---- Records supplied

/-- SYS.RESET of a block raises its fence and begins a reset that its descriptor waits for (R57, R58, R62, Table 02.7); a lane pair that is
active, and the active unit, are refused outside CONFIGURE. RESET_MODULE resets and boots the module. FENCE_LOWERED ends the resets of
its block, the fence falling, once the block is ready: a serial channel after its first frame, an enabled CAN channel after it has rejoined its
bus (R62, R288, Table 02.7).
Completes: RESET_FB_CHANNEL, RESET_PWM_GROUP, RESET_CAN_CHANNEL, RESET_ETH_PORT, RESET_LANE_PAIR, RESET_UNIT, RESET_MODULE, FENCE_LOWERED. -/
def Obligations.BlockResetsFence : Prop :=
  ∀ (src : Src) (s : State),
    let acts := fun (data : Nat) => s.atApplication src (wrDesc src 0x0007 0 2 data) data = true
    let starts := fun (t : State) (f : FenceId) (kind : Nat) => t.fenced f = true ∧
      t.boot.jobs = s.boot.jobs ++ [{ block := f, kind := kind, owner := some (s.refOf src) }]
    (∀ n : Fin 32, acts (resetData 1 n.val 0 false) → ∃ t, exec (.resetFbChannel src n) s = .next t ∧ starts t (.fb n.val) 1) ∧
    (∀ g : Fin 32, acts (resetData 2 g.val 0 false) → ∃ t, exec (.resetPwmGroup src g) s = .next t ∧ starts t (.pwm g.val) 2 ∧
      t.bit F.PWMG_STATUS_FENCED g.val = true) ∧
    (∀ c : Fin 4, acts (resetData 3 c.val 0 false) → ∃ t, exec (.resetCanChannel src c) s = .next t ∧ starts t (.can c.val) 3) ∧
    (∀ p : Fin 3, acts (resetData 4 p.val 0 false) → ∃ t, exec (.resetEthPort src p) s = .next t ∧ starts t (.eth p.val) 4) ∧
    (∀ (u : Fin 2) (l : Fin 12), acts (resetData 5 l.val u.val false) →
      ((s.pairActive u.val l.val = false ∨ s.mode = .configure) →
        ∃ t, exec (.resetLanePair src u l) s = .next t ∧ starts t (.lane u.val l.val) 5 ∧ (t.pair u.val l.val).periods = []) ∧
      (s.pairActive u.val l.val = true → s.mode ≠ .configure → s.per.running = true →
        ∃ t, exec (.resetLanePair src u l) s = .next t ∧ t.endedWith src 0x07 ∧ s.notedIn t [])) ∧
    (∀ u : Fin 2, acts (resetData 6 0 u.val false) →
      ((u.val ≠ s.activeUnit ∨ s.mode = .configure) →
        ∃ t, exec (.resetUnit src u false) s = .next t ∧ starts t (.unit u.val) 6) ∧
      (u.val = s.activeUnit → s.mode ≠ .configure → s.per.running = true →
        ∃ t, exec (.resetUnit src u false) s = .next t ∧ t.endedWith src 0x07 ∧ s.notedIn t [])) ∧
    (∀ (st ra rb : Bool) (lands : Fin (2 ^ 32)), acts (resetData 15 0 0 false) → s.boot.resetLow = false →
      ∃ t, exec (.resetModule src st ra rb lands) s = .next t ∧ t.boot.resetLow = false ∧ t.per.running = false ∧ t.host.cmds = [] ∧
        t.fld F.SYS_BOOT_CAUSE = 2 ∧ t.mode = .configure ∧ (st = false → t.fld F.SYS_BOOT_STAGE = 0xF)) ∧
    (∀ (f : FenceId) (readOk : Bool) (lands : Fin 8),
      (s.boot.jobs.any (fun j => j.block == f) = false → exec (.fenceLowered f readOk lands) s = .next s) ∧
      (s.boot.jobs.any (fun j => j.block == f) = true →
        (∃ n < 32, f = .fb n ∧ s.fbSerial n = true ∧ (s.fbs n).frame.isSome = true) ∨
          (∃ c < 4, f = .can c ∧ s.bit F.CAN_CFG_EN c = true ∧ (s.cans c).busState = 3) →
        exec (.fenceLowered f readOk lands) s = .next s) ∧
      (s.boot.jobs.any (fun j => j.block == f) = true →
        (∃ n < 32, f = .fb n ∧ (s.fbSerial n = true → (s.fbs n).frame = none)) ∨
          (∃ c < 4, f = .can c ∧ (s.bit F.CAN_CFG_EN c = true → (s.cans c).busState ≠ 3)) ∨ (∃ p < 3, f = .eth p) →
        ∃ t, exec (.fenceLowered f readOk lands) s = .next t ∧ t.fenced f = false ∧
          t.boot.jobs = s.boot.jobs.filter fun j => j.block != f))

--------

§ Aim of the task: Out of the entries above, write out only the lines between the line holding "bus (R62, R288, Table 02.7)." and the line holding "l.val).periods = []) ∧", inclusive, each exactly as given.

§ Solution to the problem:
bus (R62, R288, Table 02.7).
Completes: RESET_FB_CHANNEL, RESET_PWM_GROUP, RESET_CAN_CHANNEL, RESET_ETH_PORT, RESET_LANE_PAIR, RESET_UNIT, RESET_MODULE, FENCE_LOWERED. -/
def Obligations.BlockResetsFence : Prop :=
  ∀ (src : Src) (s : State),
    let acts := fun (data : Nat) => s.atApplication src (wrDesc src 0x0007 0 2 data) data = true
    let starts := fun (t : State) (f : FenceId) (kind : Nat) => t.fenced f = true ∧
      t.boot.jobs = s.boot.jobs ++ [{ block := f, kind := kind, owner := some (s.refOf src) }]
    (∀ n : Fin 32, acts (resetData 1 n.val 0 false) → ∃ t, exec (.resetFbChannel src n) s = .next t ∧ starts t (.fb n.val) 1) ∧
    (∀ g : Fin 32, acts (resetData 2 g.val 0 false) → ∃ t, exec (.resetPwmGroup src g) s = .next t ∧ starts t (.pwm g.val) 2 ∧
      t.bit F.PWMG_STATUS_FENCED g.val = true) ∧
    (∀ c : Fin 4, acts (resetData 3 c.val 0 false) → ∃ t, exec (.resetCanChannel src c) s = .next t ∧ starts t (.can c.val) 3) ∧
    (∀ p : Fin 3, acts (resetData 4 p.val 0 false) → ∃ t, exec (.resetEthPort src p) s = .next t ∧ starts t (.eth p.val) 4) ∧
    (∀ (u : Fin 2) (l : Fin 12), acts (resetData 5 l.val u.val false) →
      ((s.pairActive u.val l.val = false ∨ s.mode = .configure) →
        ∃ t, exec (.resetLanePair src u l) s = .next t ∧ starts t (.lane u.val l.val) 5 ∧ (t.pair u.val l.val).periods = []) ∧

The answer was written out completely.